Automation and AI are now primary drivers of resilience, taking precedence over incident response and recovery planning. This shift reflects a transition from minimising losses to maximising decision speed and competitive edge. Successful organisations view resilience not just as risk mitigation but as a springboard for future opportunities.

Continuity remains the most vulnerable pillar, with 28% of businesses deemed At Risk and critical service uptime averaging just 73%. In specific sectors, the tech sector exhibits operational challenges, with a 9.7-hour average mean time to recover – notably slower than retail.

In terms of security, despite prevalent penetration tests, only 5% of businesses achieve full proactive governance, highlighting third-party resilience as undervalued despite recent supply chain disruptions.

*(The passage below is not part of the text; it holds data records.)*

/-! ## After `setCls` -/

@[simp] theorem setCls_pending (s : State) (c : ClassNo) (r : ScanClass) : (s.setCls c r).pending = s.pending := rfl
@[simp] theorem setCls_now (s : State) (c : ClassNo) (r : ScanClass) : (s.setCls c r).now = s.now := rfl
@[simp] theorem setCls_freeIndex (s : State) (c : ClassNo) (r : ScanClass) : (s.setCls c r).freeIndex = s.freeIndex := rfl
@[simp] theorem setCls_rstAsserted (s : State) (c : ClassNo) (r : ScanClass) : (s.setCls c r).rstAsserted = s.rstAsserted := rfl
@[simp] theorem setCls_slots (s : State) (c : ClassNo) (r : ScanClass) : (s.setCls c r).slots = s.slots := rfl
@[simp] theorem setCls_keyMap (s : State) (c : ClassNo) (r : ScanClass) : (s.setCls c r).keyMap = s.keyMap := rfl
@[simp] theorem setCls_frontEnd (s : State) (c : ClassNo) (r : ScanClass) : (s.setCls c r).frontEnd = s.frontEnd := rfl
@[simp] theorem setCls_notices (s : State) (c : ClassNo) (r : ScanClass) : (s.setCls c r).notices = s.notices := rfl
@[simp] theorem setCls_raiseSeq (s : State) (c : ClassNo) (r : ScanClass) : (s.setCls c r).raiseSeq = s.raiseSeq := rfl
@[simp] theorem setCls_waits (s : State) (c : ClassNo) (r : ScanClass) : (s.setCls c r).waits = s.waits := rfl
@[simp] theorem setCls_actions (s : State) (c : ClassNo) (r : ScanClass) : (s.setCls c r).actions = s.actions := rfl
@[simp] theorem setCls_outputs (s : State) (c : ClassNo) (r : ScanClass) : (s.setCls c r).outputs = s.outputs := rfl
@[simp] theorem setCls_portH (s : State) (c : ClassNo) (r : ScanClass) : (s.setCls c r).portH = s.portH := rfl
@[simp] theorem setCls_portL (s : State) (c : ClassNo) (r : ScanClass) : (s.setCls c r).portL = s.portL := rfl
@[simp] theorem setCls_slot (s : State) (c : ClassNo) (r : ScanClass) (j : SlotNo) : (s.setCls c r).slot j = s.slot j := rfl
@[simp] theorem setCls_notice (s : State) (c : ClassNo) (r : ScanClass) (j : SlotNo) : (s.setCls c r).notice j = s.notice j := rfl
@[simp] theorem setCls_action (s : State) (c : ClassNo) (r : ScanClass) (b : ActionNo) : (s.setCls c r).action b = s.action b := rfl
@[simp] theorem setCls_output (s : State) (c : ClassNo) (r : ScanClass) (o : OutputNo) : (s.setCls c r).output o = s.output o := rfl
@[simp] theorem setCls_port (s : State) (c : ClassNo) (r : ScanClass) (q : Port) : (s.setCls c r).port q = s.port q := by cases q <;> rfl

/-! ## After `setNotice` -/

@[simp] theorem setNotice_pending (s : State) (i : SlotNo) (n : Option Notice) : (s.setNotice i n).pending = s.pending := rfl
@[simp] theorem setNotice_now (s : State) (i : SlotNo) (n : Option Notice) : (s.setNotice i n).now = s.now := rfl
@[simp] theorem setNotice_freeIndex (s : State) (i : SlotNo) (n : Option Notice) : (s.setNotice i n).freeIndex = s.freeIndex := rfl
@[simp] theorem setNotice_rstAsserted (s : State) (i : SlotNo) (n : Option Notice) : (s.setNotice i n).rstAsserted = s.rstAsserted := rfl
@[simp] theorem setNotice_slots (s : State) (i : SlotNo) (n : Option Notice) : (s.setNotice i n).slots = s.slots := rfl
@[simp] theorem setNotice_keyMap (s : State) (i : SlotNo) (n : Option Notice) : (s.setNotice i n).keyMap = s.keyMap := rfl
@[simp] theorem setNotice_classes (s : State) (i : SlotNo) (n : Option Notice) : (s.setNotice i n).classes = s.classes := rfl
@[simp] theorem setNotice_frontEnd (s : State) (i : SlotNo) (n : Option Notice) : (s.setNotice i n).frontEnd = s.frontEnd := rfl
@[simp] theorem setNotice_raiseSeq (s : State) (i : SlotNo) (n : Option Notice) : (s.setNotice i n).raiseSeq = s.raiseSeq := rfl
@[simp] theorem setNotice_waits (s : State) (i : SlotNo) (n : Option Notice) : (s.setNotice i n).waits = s.waits := rfl
@[simp] theorem setNotice_actions (s : State) (i : SlotNo) (n : Option Notice) : (s.setNotice i n).actions = s.actions := rfl
@[simp] theorem setNotice_outputs (s : State) (i : SlotNo) (n : Option Notice) : (s.setNotice i n).outputs = s.outputs := rfl
@[simp] theorem setNotice_portH (s : State) (i : SlotNo) (n : Option Notice) : (s.setNotice i n).portH = s.portH := rfl
@[simp] theorem setNotice_portL (s : State) (i : SlotNo) (n : Option Notice) : (s.setNotice i n).portL = s.portL := rfl
@[simp] theorem setNotice_slot (s : State) (i : SlotNo) (n : Option Notice) (j : SlotNo) : (s.setNotice i n).slot j = s.slot j := rfl
@[simp] theorem setNotice_cls (s : State) (i : SlotNo) (n : Option Notice) (d : ClassNo) : (s.setNotice i n).cls d = s.cls d := rfl
@[simp] theorem setNotice_action (s : State) (i : SlotNo) (n : Option Notice) (b : ActionNo) : (s.setNotice i n).action b = s.action b := rfl
@[simp] theorem setNotice_output (s : State) (i : SlotNo) (n : Option Notice) (o : OutputNo) : (s.setNotice i n).output o = s.output o := rfl
@[simp] theorem setNotice_port (s : State) (i : SlotNo) (n : Option Notice) (q : Port) : (s.setNotice i n).port q = s.port q := by cases q <;> rfl

/-! ## After `setAction` -/

@[simp] theorem setAction_pending (s : State) (a : ActionNo) (r : ActionRec) : (s.setAction a r).pending = s.pending := rfl
@[simp] theorem setAction_now (s : State) (a : ActionNo) (r : ActionRec) : (s.setAction a r).now = s.now := rfl
@[simp] theorem setAction_freeIndex (s : State) (a : ActionNo) (r : ActionRec) : (s.setAction a r).freeIndex = s.freeIndex := rfl
@[simp] theorem setAction_rstAsserted (s : State) (a : ActionNo) (r : ActionRec) : (s.setAction a r).rstAsserted = s.rstAsserted := rfl
@[simp] theorem setAction_slots (s : State) (a : ActionNo) (r : ActionRec) : (s.setAction a r).slots = s.slots := rfl
@[simp] theorem setAction_keyMap (s : State) (a : ActionNo) (r : ActionRec) : (s.setAction a r).keyMap = s.keyMap := rfl
@[simp] theorem setAction_classes (s : State) (a : ActionNo) (r : ActionRec) : (s.setAction a r).classes = s.classes := rfl
@[simp] theorem setAction_frontEnd (s : State) (a : ActionNo) (r : ActionRec) : (s.setAction a r).frontEnd = s.frontEnd := rfl
@[simp] theorem setAction_notices (s : State) (a : ActionNo) (r : ActionRec) : (s.setAction a r).notices = s.notices := rfl
@[simp] theorem setAction_raiseSeq (s : State) (a : ActionNo) (r : ActionRec) : (s.setAction a r).raiseSeq = s.raiseSeq := rfl
@[simp] theorem setAction_waits (s : State) (a : ActionNo) (r : ActionRec) : (s.setAction a r).waits = s.waits := rfl
@[simp] theorem setAction_outputs (s : State) (a : ActionNo) (r : ActionRec) : (s.setAction a r).outputs = s.outputs := rfl
@[simp] theorem setAction_portH (s : State) (a : ActionNo) (r : ActionRec) : (s.setAction a r).portH = s.portH := rfl
@[simp] theorem setAction_portL (s : State) (a : ActionNo) (r : ActionRec) : (s.setAction a r).portL = s.portL := rfl
@[simp] theorem setAction_slot (s : State) (a : ActionNo) (r : ActionRec) (j : SlotNo) : (s.setAction a r).slot j = s.slot j := rfl
@[simp] theorem setAction_cls (s : State) (a : ActionNo) (r : ActionRec) (d : ClassNo) : (s.setAction a r).cls d = s.cls d := rfl
@[simp] theorem setAction_notice (s : State) (a : ActionNo) (r : ActionRec) (j : SlotNo) : (s.setAction a r).notice j = s.notice j := rfl
@[simp] theorem setAction_output (s : State) (a : ActionNo) (r : ActionRec) (o : OutputNo) : (s.setAction a r).output o = s.output o := rfl
@[simp] theorem setAction_port (s : State) (a : ActionNo) (r : ActionRec) (q : Port) : (s.setAction a r).port q = s.port q := by cases q <;> rfl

Innovation-focused businesses employ resilience as a vehicle for agility, emphasising speed, market response, and innovation over reactive measures. They harness AI and automation to reinforce strategic priorities, signalling that resilience should extend beyond current threats.

Sector-specific barriers emerge: manufacturers cite budget constraints; retail highlights cultural hurdles; the public sector points to skills gaps. IT departments struggle with scenario planning, and security highlights siloed operations and inadequate investment. Leadership alignment remains key, as under-investment is highlighted as a persistent obstacle.

The Business Resilience Index serves as a comprehensive tool for self-assessment. Though traditional metrics still dominate, there’s a pivot towards using resilience as a platform for growth and innovation.